RECORDS FOR THIS EXERCISE.
▼▼▼

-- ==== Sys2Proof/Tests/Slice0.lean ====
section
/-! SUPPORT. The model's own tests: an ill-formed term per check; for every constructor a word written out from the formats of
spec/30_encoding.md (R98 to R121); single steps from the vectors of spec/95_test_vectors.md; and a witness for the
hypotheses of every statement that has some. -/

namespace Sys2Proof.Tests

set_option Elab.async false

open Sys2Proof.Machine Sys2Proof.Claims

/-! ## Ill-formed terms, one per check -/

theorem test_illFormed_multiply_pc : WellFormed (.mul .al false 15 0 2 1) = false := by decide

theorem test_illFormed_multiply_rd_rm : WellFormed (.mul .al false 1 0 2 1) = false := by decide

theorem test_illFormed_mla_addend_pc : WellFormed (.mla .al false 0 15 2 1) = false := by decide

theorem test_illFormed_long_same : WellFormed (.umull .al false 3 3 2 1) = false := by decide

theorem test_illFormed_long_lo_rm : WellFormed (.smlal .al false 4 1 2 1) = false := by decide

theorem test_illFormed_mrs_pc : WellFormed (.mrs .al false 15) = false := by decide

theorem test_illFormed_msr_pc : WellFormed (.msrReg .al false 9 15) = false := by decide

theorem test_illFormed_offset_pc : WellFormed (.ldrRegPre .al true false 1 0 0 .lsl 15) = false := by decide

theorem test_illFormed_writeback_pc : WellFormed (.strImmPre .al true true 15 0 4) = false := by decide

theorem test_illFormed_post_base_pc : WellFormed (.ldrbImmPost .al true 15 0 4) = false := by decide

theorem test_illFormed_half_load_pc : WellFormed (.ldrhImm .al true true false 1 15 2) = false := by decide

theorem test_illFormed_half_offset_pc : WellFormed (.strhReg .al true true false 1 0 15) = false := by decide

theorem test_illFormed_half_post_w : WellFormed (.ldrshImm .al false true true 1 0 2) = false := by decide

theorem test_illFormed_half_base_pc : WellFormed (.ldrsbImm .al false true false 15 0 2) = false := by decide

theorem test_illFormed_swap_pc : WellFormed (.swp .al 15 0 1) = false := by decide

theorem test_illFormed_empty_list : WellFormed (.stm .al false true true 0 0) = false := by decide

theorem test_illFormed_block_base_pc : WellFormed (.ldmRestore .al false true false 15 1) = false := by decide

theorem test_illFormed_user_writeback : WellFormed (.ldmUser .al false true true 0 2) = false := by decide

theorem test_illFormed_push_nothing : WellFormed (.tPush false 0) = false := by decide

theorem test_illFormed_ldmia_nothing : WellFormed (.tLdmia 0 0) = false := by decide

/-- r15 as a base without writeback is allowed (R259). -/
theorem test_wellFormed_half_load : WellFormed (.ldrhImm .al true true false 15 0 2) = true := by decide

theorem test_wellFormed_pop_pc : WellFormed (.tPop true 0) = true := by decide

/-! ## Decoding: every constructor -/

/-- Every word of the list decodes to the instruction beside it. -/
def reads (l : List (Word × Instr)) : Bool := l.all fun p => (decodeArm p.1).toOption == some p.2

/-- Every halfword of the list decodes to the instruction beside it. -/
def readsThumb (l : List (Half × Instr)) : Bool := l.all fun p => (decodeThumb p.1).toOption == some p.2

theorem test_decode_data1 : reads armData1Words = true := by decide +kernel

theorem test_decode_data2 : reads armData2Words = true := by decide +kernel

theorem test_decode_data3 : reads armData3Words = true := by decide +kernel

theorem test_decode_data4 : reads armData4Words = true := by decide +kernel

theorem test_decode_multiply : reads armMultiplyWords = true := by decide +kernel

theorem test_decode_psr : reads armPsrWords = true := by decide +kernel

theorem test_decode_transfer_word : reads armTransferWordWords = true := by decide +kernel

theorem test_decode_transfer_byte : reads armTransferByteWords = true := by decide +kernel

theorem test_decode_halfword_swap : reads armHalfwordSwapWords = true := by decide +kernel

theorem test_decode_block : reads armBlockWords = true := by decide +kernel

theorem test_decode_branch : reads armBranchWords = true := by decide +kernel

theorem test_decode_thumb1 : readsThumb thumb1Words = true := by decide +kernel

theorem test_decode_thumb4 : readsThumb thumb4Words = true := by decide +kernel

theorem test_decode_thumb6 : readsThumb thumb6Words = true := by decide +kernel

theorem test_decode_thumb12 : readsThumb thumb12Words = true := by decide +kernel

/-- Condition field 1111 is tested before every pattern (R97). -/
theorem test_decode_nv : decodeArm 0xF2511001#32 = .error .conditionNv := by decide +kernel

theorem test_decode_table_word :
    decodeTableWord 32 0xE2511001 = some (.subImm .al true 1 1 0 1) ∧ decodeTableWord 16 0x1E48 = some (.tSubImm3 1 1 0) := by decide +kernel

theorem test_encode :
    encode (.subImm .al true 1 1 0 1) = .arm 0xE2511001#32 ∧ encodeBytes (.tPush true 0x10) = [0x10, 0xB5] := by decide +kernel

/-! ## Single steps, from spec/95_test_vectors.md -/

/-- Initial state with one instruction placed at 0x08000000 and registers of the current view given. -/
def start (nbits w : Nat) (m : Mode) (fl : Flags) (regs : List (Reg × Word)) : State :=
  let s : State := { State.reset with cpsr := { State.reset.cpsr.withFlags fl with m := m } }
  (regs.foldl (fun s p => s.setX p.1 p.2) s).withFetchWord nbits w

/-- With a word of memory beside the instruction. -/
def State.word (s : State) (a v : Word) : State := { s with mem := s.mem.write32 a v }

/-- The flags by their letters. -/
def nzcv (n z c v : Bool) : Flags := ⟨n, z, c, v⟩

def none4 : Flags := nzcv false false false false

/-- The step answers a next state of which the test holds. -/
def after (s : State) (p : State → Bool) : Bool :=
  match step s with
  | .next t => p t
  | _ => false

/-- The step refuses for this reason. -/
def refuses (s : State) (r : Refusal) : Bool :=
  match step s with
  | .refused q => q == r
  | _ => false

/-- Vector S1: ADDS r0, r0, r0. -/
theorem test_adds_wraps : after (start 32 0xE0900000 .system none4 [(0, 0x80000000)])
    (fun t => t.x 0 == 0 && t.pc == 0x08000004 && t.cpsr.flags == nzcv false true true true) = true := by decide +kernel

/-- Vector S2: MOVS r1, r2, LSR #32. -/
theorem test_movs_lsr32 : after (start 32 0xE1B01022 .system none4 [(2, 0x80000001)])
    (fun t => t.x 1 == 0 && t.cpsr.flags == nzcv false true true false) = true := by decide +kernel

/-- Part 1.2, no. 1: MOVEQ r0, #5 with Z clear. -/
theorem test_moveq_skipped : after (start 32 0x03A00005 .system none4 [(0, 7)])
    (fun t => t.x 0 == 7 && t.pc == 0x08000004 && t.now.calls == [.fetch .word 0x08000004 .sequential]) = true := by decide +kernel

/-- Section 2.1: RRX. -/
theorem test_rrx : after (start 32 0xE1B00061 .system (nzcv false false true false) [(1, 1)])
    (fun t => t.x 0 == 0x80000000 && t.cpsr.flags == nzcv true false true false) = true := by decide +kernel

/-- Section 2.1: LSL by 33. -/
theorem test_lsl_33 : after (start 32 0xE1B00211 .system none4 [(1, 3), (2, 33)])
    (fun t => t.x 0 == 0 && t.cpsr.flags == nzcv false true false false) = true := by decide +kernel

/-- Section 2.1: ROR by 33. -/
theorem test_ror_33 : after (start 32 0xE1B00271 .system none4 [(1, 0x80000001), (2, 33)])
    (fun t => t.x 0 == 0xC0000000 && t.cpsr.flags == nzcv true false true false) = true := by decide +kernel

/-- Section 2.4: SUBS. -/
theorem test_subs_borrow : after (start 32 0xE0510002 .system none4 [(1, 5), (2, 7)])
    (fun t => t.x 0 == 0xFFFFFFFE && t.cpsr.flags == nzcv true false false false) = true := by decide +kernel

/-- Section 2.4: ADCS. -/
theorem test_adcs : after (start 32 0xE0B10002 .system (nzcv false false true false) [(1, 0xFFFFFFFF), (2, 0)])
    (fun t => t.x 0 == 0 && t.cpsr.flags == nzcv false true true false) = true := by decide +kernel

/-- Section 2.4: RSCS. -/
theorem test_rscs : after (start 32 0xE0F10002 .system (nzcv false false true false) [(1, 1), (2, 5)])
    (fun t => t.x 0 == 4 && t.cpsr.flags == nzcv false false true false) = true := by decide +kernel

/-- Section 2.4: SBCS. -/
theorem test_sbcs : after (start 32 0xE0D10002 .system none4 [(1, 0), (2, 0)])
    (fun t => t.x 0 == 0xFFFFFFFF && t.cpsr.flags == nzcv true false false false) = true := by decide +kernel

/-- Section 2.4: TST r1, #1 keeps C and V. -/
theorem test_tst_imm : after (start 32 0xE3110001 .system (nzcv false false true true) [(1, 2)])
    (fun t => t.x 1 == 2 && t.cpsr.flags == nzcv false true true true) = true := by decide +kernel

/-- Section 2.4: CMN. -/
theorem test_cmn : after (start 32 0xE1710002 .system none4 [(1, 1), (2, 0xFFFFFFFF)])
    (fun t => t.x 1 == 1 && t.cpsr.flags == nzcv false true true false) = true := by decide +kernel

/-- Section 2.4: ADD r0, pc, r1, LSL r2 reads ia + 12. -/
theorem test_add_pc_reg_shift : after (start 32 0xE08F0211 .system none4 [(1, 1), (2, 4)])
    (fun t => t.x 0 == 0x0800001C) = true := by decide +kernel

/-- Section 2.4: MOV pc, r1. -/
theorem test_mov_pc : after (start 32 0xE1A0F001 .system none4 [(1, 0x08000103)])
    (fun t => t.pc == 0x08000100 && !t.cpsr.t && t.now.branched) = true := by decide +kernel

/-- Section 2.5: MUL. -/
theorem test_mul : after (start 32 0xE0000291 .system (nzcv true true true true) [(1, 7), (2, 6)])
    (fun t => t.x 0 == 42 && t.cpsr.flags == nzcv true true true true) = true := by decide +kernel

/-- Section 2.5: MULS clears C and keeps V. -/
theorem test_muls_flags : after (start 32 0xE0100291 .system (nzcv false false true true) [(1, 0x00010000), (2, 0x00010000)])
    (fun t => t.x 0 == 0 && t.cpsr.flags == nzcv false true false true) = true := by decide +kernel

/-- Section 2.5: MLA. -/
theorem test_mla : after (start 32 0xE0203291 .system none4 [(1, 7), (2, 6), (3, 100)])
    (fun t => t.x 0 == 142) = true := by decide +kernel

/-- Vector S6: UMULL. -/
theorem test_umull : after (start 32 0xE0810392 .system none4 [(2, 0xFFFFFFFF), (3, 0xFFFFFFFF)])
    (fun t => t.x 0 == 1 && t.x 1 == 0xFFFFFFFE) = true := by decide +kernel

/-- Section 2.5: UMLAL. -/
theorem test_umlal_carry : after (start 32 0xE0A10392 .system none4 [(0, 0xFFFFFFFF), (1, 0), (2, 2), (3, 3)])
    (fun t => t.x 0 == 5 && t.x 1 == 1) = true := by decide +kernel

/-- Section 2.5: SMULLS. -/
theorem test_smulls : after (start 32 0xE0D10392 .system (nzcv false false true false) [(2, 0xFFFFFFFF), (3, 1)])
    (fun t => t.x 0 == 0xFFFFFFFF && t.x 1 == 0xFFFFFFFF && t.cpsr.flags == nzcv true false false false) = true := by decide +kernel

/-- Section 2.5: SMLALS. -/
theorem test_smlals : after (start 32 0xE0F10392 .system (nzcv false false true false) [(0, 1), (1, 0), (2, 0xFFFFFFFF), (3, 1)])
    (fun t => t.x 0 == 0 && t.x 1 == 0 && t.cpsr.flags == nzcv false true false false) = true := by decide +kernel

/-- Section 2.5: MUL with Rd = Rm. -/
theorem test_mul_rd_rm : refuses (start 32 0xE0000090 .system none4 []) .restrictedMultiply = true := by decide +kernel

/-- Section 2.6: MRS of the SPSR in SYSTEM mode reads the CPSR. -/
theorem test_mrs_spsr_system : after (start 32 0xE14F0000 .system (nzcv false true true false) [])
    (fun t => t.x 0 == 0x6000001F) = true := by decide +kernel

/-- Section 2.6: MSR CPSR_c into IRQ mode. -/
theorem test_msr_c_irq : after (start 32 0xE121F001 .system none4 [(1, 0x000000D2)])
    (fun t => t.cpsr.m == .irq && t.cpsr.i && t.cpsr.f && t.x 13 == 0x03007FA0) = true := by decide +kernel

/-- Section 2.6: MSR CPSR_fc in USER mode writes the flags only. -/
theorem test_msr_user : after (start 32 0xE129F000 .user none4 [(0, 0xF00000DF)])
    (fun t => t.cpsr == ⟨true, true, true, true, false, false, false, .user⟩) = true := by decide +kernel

▲▲▲
▼▼▼

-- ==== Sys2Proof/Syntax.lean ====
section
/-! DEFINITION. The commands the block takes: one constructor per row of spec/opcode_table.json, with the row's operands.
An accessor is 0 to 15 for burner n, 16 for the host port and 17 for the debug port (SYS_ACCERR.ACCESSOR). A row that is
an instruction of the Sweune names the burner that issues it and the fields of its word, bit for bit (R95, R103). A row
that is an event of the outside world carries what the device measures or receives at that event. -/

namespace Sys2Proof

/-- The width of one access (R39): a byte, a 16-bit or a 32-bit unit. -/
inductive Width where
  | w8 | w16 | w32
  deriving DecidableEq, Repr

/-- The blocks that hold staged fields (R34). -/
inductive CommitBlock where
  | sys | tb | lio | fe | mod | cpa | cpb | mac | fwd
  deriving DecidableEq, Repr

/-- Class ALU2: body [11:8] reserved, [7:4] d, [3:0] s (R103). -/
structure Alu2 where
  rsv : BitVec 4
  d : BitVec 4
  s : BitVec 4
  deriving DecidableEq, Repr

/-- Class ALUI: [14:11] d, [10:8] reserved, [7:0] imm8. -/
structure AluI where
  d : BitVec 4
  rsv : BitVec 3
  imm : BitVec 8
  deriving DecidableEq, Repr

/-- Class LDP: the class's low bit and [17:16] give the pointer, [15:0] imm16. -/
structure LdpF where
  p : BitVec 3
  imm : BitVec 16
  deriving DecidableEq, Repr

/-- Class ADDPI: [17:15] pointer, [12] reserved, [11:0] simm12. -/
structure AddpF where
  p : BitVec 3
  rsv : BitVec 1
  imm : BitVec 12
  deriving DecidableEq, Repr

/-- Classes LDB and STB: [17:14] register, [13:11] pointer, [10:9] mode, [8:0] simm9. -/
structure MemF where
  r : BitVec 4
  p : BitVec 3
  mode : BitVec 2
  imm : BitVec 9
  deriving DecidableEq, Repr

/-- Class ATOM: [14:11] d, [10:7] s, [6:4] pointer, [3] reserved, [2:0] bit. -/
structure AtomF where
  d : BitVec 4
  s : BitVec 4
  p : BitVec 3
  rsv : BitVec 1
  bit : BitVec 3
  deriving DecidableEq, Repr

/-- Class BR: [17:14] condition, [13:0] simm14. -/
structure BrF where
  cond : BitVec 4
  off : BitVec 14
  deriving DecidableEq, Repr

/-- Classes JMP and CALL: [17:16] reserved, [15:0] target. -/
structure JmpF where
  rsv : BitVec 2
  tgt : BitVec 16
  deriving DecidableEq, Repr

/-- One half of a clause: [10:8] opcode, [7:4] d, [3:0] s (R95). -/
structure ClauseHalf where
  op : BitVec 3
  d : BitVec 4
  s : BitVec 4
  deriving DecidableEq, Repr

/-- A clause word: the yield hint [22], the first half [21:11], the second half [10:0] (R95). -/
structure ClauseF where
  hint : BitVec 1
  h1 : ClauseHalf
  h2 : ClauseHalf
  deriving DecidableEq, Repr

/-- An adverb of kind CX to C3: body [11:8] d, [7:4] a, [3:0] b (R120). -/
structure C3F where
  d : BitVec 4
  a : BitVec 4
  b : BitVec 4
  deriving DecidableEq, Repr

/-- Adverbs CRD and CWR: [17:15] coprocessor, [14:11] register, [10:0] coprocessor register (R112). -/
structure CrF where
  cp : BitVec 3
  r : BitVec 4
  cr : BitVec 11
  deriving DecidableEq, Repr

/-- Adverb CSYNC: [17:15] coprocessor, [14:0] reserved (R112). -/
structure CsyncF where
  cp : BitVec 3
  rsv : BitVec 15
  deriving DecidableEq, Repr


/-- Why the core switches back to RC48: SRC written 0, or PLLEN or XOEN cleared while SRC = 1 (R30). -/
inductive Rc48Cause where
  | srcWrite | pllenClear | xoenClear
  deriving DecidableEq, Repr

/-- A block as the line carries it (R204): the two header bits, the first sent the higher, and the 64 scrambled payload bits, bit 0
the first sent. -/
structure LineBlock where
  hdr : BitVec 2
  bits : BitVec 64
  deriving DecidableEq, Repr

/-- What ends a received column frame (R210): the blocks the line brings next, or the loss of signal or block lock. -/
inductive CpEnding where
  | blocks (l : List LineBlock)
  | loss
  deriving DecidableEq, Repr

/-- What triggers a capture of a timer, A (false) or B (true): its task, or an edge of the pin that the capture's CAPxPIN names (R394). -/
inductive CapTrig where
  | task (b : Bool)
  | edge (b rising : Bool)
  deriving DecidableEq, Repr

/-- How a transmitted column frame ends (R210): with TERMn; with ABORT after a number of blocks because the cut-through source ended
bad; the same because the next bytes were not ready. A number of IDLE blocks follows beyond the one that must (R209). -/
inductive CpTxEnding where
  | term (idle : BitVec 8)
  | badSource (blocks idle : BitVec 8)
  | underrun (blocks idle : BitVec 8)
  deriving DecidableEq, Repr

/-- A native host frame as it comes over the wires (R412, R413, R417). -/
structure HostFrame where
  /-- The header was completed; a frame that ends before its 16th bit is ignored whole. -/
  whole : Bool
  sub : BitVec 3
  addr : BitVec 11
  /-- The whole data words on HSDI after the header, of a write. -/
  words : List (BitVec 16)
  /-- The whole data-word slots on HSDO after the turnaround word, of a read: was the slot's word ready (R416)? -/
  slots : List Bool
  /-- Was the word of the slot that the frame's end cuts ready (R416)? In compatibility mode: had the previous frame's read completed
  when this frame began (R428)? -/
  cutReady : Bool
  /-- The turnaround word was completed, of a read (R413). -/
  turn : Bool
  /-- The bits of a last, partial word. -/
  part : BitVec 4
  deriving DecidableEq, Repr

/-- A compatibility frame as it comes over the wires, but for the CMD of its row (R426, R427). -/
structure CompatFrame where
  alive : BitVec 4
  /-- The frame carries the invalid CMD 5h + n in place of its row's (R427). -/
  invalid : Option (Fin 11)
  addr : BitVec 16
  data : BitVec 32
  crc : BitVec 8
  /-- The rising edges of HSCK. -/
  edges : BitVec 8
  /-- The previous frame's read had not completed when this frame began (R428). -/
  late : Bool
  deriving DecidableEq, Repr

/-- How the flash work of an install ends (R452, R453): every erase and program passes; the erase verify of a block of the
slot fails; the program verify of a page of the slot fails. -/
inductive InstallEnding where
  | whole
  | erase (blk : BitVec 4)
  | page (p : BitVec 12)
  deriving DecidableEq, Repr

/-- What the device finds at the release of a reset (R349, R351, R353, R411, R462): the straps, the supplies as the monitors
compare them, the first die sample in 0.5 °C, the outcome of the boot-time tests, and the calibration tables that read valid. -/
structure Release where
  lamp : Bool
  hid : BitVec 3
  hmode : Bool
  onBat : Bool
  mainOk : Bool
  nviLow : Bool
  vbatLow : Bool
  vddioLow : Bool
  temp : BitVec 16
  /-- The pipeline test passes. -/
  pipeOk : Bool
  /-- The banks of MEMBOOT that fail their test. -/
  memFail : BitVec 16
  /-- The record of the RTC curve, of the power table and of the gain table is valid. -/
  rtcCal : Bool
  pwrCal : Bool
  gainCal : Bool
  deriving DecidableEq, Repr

▲▲▲

REQUIRED ACTION. Give back exactly the lines above starting at the line where "b (R120). -/" appears and ending at the line where "words : List (BitVec 16)" appears, both included, with no other lines.

EXERCISE RESPONSE.
/-- An adverb of kind CX to C3: body [11:8] d, [7:4] a, [3:0] b (R120). -/
structure C3F where
  d : BitVec 4
  a : BitVec 4
  b : BitVec 4
  deriving DecidableEq, Repr

/-- Adverbs CRD and CWR: [17:15] coprocessor, [14:11] register, [10:0] coprocessor register (R112). -/
structure CrF where
  cp : BitVec 3
  r : BitVec 4
  cr : BitVec 11
  deriving DecidableEq, Repr

/-- Adverb CSYNC: [17:15] coprocessor, [14:0] reserved (R112). -/
structure CsyncF where
  cp : BitVec 3
  rsv : BitVec 15
  deriving DecidableEq, Repr


/-- Why the core switches back to RC48: SRC written 0, or PLLEN or XOEN cleared while SRC = 1 (R30). -/
inductive Rc48Cause where
  | srcWrite | pllenClear | xoenClear
  deriving DecidableEq, Repr

/-- A block as the line carries it (R204): the two header bits, the first sent the higher, and the 64 scrambled payload bits, bit 0
the first sent. -/
structure LineBlock where
  hdr : BitVec 2
  bits : BitVec 64
  deriving DecidableEq, Repr

/-- What ends a received column frame (R210): the blocks the line brings next, or the loss of signal or block lock. -/
inductive CpEnding where
  | blocks (l : List LineBlock)
  | loss
  deriving DecidableEq, Repr

/-- What triggers a capture of a timer, A (false) or B (true): its task, or an edge of the pin that the capture's CAPxPIN names (R394). -/
inductive CapTrig where
  | task (b : Bool)
  | edge (b rising : Bool)
  deriving DecidableEq, Repr

/-- How a transmitted column frame ends (R210): with TERMn; with ABORT after a number of blocks because the cut-through source ended
bad; the same because the next bytes were not ready. A number of IDLE blocks follows beyond the one that must (R209). -/
inductive CpTxEnding where
  | term (idle : BitVec 8)
  | badSource (blocks idle : BitVec 8)
  | underrun (blocks idle : BitVec 8)
  deriving DecidableEq, Repr

/-- A native host frame as it comes over the wires (R412, R413, R417). -/
structure HostFrame where
  /-- The header was completed; a frame that ends before its 16th bit is ignored whole. -/
  whole : Bool
  sub : BitVec 3
  addr : BitVec 11
  /-- The whole data words on HSDI after the header, of a write. -/
  words : List (BitVec 16)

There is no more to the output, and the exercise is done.